Thursday, March 26, 2015
Can This House Be Saved?
The beams in the basement were logs, that had been flattened on one side. The other framing members that were visible don't seem to be that old (you can tell by the type of saw marks on the wood), so we're still not quite sure about the true age of the house. It has a stone (aka rubble) foundation, with about 3 feet of brick added to the top of it.
So with this interesting history, we were determined to keep the house and renovate it. We've renovated many houses over the years and have never torn one down. We didn't want this to be the first time.
But it wasn't easy. It wasn't exactly plumb and true - in fact it was obviously leaning in some areas. But we knew that could all be fixed. However, we had multiple builders come take a look and they all left shaking their head, with the advice to take it down.
In some places, the siding had simply rotted away. In fact, when we had the place appraised for a home improvement loan (so we could pay for the renovations), Richard was frantically trying to put some of the pieces back up......but the best he could do was glue them in place, because the slimey wood wouldn't take a nail!
The window sills were rotted and that also allowed a lot of water penetration.
Leaks around the roofing trim had created the same issue - and caulk wasn't enough of a fix!
There were big cracks and mystery chunks missing from the 'new' foundation under the kitchen addition.

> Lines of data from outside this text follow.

-- ==== Sys2Proof/Machine/Setups.lean ====
section
/-!
DEFINITION. Machine/Setups.lean: the bus and setup commands: SELECT BUS (R22, R23), the commands that
write the next copy (R21, R41 to R46, R105, R106), and ALIGN SETUP (R31).
-/

namespace Sys2Proof.Machine

/-- Changes the next copy of the setups (R37). -/
def mapNext (f : Setup → Setup) (s : State) : State :=
  { s with mes := { s.mes with next := f s.mes.next } }

/-- Changes one keyer's record in a setup copy. -/
def setKeyer (k : Keyer) (rec : KeyerSetup) (st : Setup) : Setup :=
  { st with keyers := st.keyers.set k rec }

/-- OK or IGNORED: a command that would write what already stands changes nothing (R170). -/
def unlessSame (same : Bool) (s' s : State) : Answer :=
  if same then taken .ignored s else taken .ok s'

/-! ### SELECT BUS (R22, R23) -/

/-- The resource a bus code touches (R48). -/
def busResources (bus : Byte) : List Resource :=
  match busOf bus with
  | some .pgm | some .pst => [.bkgd]
  | some (.fill k) | some (.key k) => [.keyer k]
  | none => []

def selectBusInRange (bus src : Byte) : Bool := (busOf bus).isSome && (sourceOf src).isSome

/-- A bus name is one of the two background roles. -/
def BusName.isBackground : BusName → Bool
  | .pgm | .pst => true
  | .fill _ | .key _ => false

def dealSelectBus (bus src : Byte) (p : Port) (s : State) : Answer :=
  checked p (busResources bus) (selectBusInRange bus src) s <|
    match busOf bus, sourceOf src with
    | some b, some x =>
      if b.isBackground && (inFlightSelection s).bkgd then refuse .busy s
      else
        let i := busInput s.tc.role b
        unlessSame (x == (s.input i).requested) (request i x s) s
    | _, _ => refuse .param s

def execSelectBus (p : Port) (bus source chk : Byte) (s : State) :
    Host.Outcome State Fault Refusal :=
  .next (commandFrame p [0x10#8, bus, source] chk (dealSelectBus bus source p) s)

/-! ### SET NEXT and SET RATE (R44, R45) -/

def setNextInRange (layers type : Byte) : Bool := (selectionOf layers).isSome && (typeOf type).isSome

def dealSetNext (layers type : Byte) (p : Port) (s : State) : Answer :=
  checked p [.trans] (setNextInRange layers type) s <|
    match selectionOf layers, typeOf type with
    | some sel, some t =>
      unlessSame (sel == s.mes.next.selection && t == s.mes.next.type)
        (mapNext (fun n => { n with selection := sel, type := t }) s) s
    | _, _ => refuse .param s

def execSetNext (p : Port) (layers type chk : Byte) (s : State) :
    Host.Outcome State Fault Refusal :=
  .next (commandFrame p [0x11#8, layers, type] chk (dealSetNext layers type p) s)

def dealSetRate (rate : Half) (p : Port) (s : State) : Answer :=
  checked p [.trans] true s <|
    if 999 < rate.toNat then taken .clamped (mapNext (fun n => { n with rate := 999 }) s)
    else
      unlessSame (rate.toNat == s.mes.next.rate)
        (mapNext (fun n => { n with rate := rate.toNat }) s) s

def execSetRate (p : Port) (rate : Half) (chk : Byte) (s : State) :
    Host.Outcome State Fault Refusal :=
  .next (commandFrame p (0x12#8 :: be16 rate) chk (dealSetRate rate p) s)

/-! ### KEY SETUP and KEY CROP (R41, R42) -/

def keySetupInRange (keyer flags : Byte) (clip gain : Half) : Bool :=
  (keyerOf keyer).isSome && decide (flags.toNat < 4) && decide (clip.toNat ≤ 1023)
    && decide (gain.toNat ≤ 4095)

def dealKeySetup (keyer flags : Byte) (clip gain opacity : Half) (p : Port) (s : State) : Answer :=
  checked p (keyerResources keyer) (keySetupInRange keyer flags clip gain) s <|
    match keyerOf keyer with
    | some k =>
      let old := s.mes.next.keyers.get k
      let new := { old with
        type := keyTypeOf (flags.getLsbD 0), invert := flags.getLsbD 1
        clip := clip.toNat, gain := gain.toNat, opacity := min opacity.toNat 4096 }
      let s' := mapNext (setKeyer k new) s
      if 4096 < opacity.toNat then taken .clamped s' else unlessSame (new == old) s' s
    | none => refuse .param s

def execKeySetup (p : Port) (keyer flags : Byte) (clip gain opacity : Half) (chk : Byte)
    (s : State) : Host.Outcome State Fault Refusal :=
  .next (commandFrame p ([0x13#8, keyer, flags] ++ be16 clip ++ be16 gain ++ be16 opacity) chk
    (dealKeySetup keyer flags clip gain opacity p) s)

def keyCropInRange (keyer enable : Byte) : Bool := (keyerOf keyer).isSome && (boolOf enable).isSome

def dealKeyCrop (keyer enable : Byte) (left right top bottom : Half) (p : Port) (s : State) :
    Answer :=
  checked p (keyerResources keyer) (keyCropInRange keyer enable) s <|
    match keyerOf keyer, boolOf enable with
    | some k, some on =>
      let old := s.mes.next.keyers.get k
      let given := { old with
        crop := on, left := left.toNat, right := right.toNat
        top := top.toNat, bottom := bottom.toNat }
      let new := clampCrop s.rtg.raster given
      let s' := mapNext (setKeyer k new) s
      if cropBeyond s.rtg.raster given then taken .clamped s' else unlessSame (new == old) s' s
    | _, _ => refuse .param s

def execKeyCrop (p : Port) (keyer enable : Byte) (left right top bottom : Half) (chk : Byte)
    (s : State) : Host.Outcome State Fault Refusal :=
  .next (commandFrame p ([0x14#8, keyer, enable] ++ be16 left ++ be16 right ++ be16 top ++ be16 bottom)
    chk (dealKeyCrop keyer enable left right top bottom p) s)

/-! ### KEY ORDER (R43) -/

def keyOrderInRange (a b c d : Byte) : Bool := (orderOf a b c d).isSome

def dealKeyOrder (a b c d : Byte) (p : Port) (s : State) : Answer :=
  checked p allKeyerResources (keyOrderInRange a b c d) s <|
    match orderOf a b c d with
    | some o =>
      unlessSame (o == s.mes.next.order) (mapNext (fun n => { n with order := o }) s) s
    | none => refuse .param s

def execKeyOrder (p : Port) (first second third fourth chk : Byte) (s : State) :
    Host.Outcome State Fault Refusal :=
  .next (commandFrame p [0x15#8, first, second, third, fourth] chk
    (dealKeyOrder first second third fourth p) s)

/-! ### WIPE SETUP (R105, R106) -/

/-- The direction a reload gives for a reverse field (R103). -/
def directionOf (reverse : Bool) : Direction := if reverse then .reversed else .normal

def wipeSetupInRange (pattern : Byte) (softness : Half) (rh rv : Byte) (cx cy : Half)
    (flags : Byte) : Bool :=
  (wipeOf pattern softness rh rv cx cy flags).isSome

/-- Writes a wipe setup into the next copy and sets the reload mark (R103, R106). -/
def writeWipe (w : WipeSetup) (s : State) : State :=
  { mapNext (fun n => { n with wipe := w }) s with wg := { s.wg with reload := true } }

def dealWipeSetup (pattern : Byte) (softness : Half) (rh rv : Byte) (cx cy : Half) (flags : Byte)
    (p : Port) (s : State) : Answer :=
  checked p [.trans] (wipeSetupInRange pattern softness rh rv cx cy flags) s <|
    match wipeOf pattern softness rh rv cx cy flags with
    | some w =>
      unlessSame (w == s.mes.next.wipe && !s.wg.reload && s.wg.direction == directionOf w.reverse)
        (writeWipe w s) s
    | none => refuse .param s

def execWipeSetup (p : Port) (pattern : Byte) (softness : Half) (rh rv : Byte) (cx cy : Half)
    (flags chk : Byte) (s : State) : Host.Outcome State Fault Refusal :=
  .next (commandFrame p
    ([0x16#8, pattern] ++ be16 softness ++ [rh, rv] ++ be16 cx ++ be16 cy ++ [flags]) chk
    (dealWipeSetup pattern softness rh rv cx cy flags p) s)

/-! ### MATTE SET (R21) -/

def matteSetInRange (matte : Byte) (y cb cr : Half) : Bool :=
  (matte == 1#8 || matte == 2#8) && decide (y.toNat ≤ 1023) && decide (cb.toNat ≤ 1023)
    && decide (cr.toNat ≤ 1023)

def dealMatteSet (matte : Byte) (y cb cr : Half) (p : Port) (s : State) : Answer :=
  checked p [.setup] (matteSetInRange matte y cb cr) s <|
    let colour : Pixel := ⟨y.setWidth 10, cb.setWidth 10, cr.setWidth 10⟩
    taken .ok <|
      if matte = 1#8 then mapNext (fun n => { n with matte1 := colour }) s
      else mapNext (fun n => { n with matte2 := colour }) s

def execMatteSet (p : Port) (matte : Byte) (y cb cr : Half) (chk : Byte) (s : State) :
    Host.Outcome State Fault Refusal :=
  .next (commandFrame p ([0x17#8, matte] ++ be16 y ++ be16 cb ++ be16 cr) chk
    (dealMatteSet matte y cb cr p) s)

/-! ### LIMITER SETUP (R46) -/

def limiterInRange (yLo yHi cLo cHi : Half) : Bool :=
  decide (yHi.toNat ≤ 1023) && decide (cHi.toNat ≤ 1023) && decide (yLo.toNat ≤ yHi.toNat)
    && decide (cLo.toNat ≤ cHi.toNat)

def dealLimiterSetup (yLo yHi cLo cHi : Half) (p : Port) (s : State) : Answer :=
  checked p [.setup] (limiterInRange yLo yHi cLo cHi) s <|
    let new : Limiter := ⟨yLo.toNat, yHi.toNat, cLo.toNat, cHi.toNat⟩
    unlessSame (new == s.mes.next.limiter) (mapNext (fun n => { n with limiter := new }) s) s

def execLimiterSetup (p : Port) (yLo yHi cLo cHi : Half) (chk : Byte) (s : State) :
    Host.Outcome State Fault Refusal :=
  .next (commandFrame p (0x18#8 :: (be16 yLo ++ be16 yHi ++ be16 cLo ++ be16 cHi)) chk
    (dealLimiterSetup yLo yHi cLo cHi p) s)

/-! ### ALIGN SETUP (R31) -/

def alignInRange (lMin lMax : Byte) : Bool :=
  decide (1 ≤ lMin.toNat) && decide (lMin.toNat ≤ lMax.toNat) && decide (lMax.toNat ≤ 7)

def dealAlignSetup (lMin lMax : Byte) (p : Port) (s : State) : Answer :=
  checked p [.setup] (alignInRange lMin lMax) s <|
    unlessSame (lMin.toNat == s.bi.lMin && lMax.toNat == s.bi.lMax)
      { s with bi := { s.bi with lMin := lMin.toNat, lMax := lMax.toNat } } s

def execAlignSetup (p : Port) (lMin lMax chk : Byte) (s : State) :
    Host.Outcome State Fault Refusal :=
  .next (commandFrame p [0x42#8, lMin, lMax] chk (dealAlignSetup lMin lMax p) s)

end Sys2Proof.Machine
end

This place was in bad shape.
But still we kept trying. After the first flurry of departing contractors, we called a builder that had done some work on our previous house and he agreed to give it a try. Hooray! He wanted to use a 'Design - Build' approach for the house. This means you sign a contract that says you'll work with the builder and the architect. The concept: it saves you money in the long run, because the builder and the architect are working together to come up with a build-able plan. All too often, the architect and builder end up arguing with each other throughout the project. So this was a logical approach. The only drawback? When the design is done, you can't take it to anyone else for a bid. You have to use that builder and that design. But that seemed like a risk worth taking.
So we signed the contract and starting designing a major renovation. Fun......or so we thought!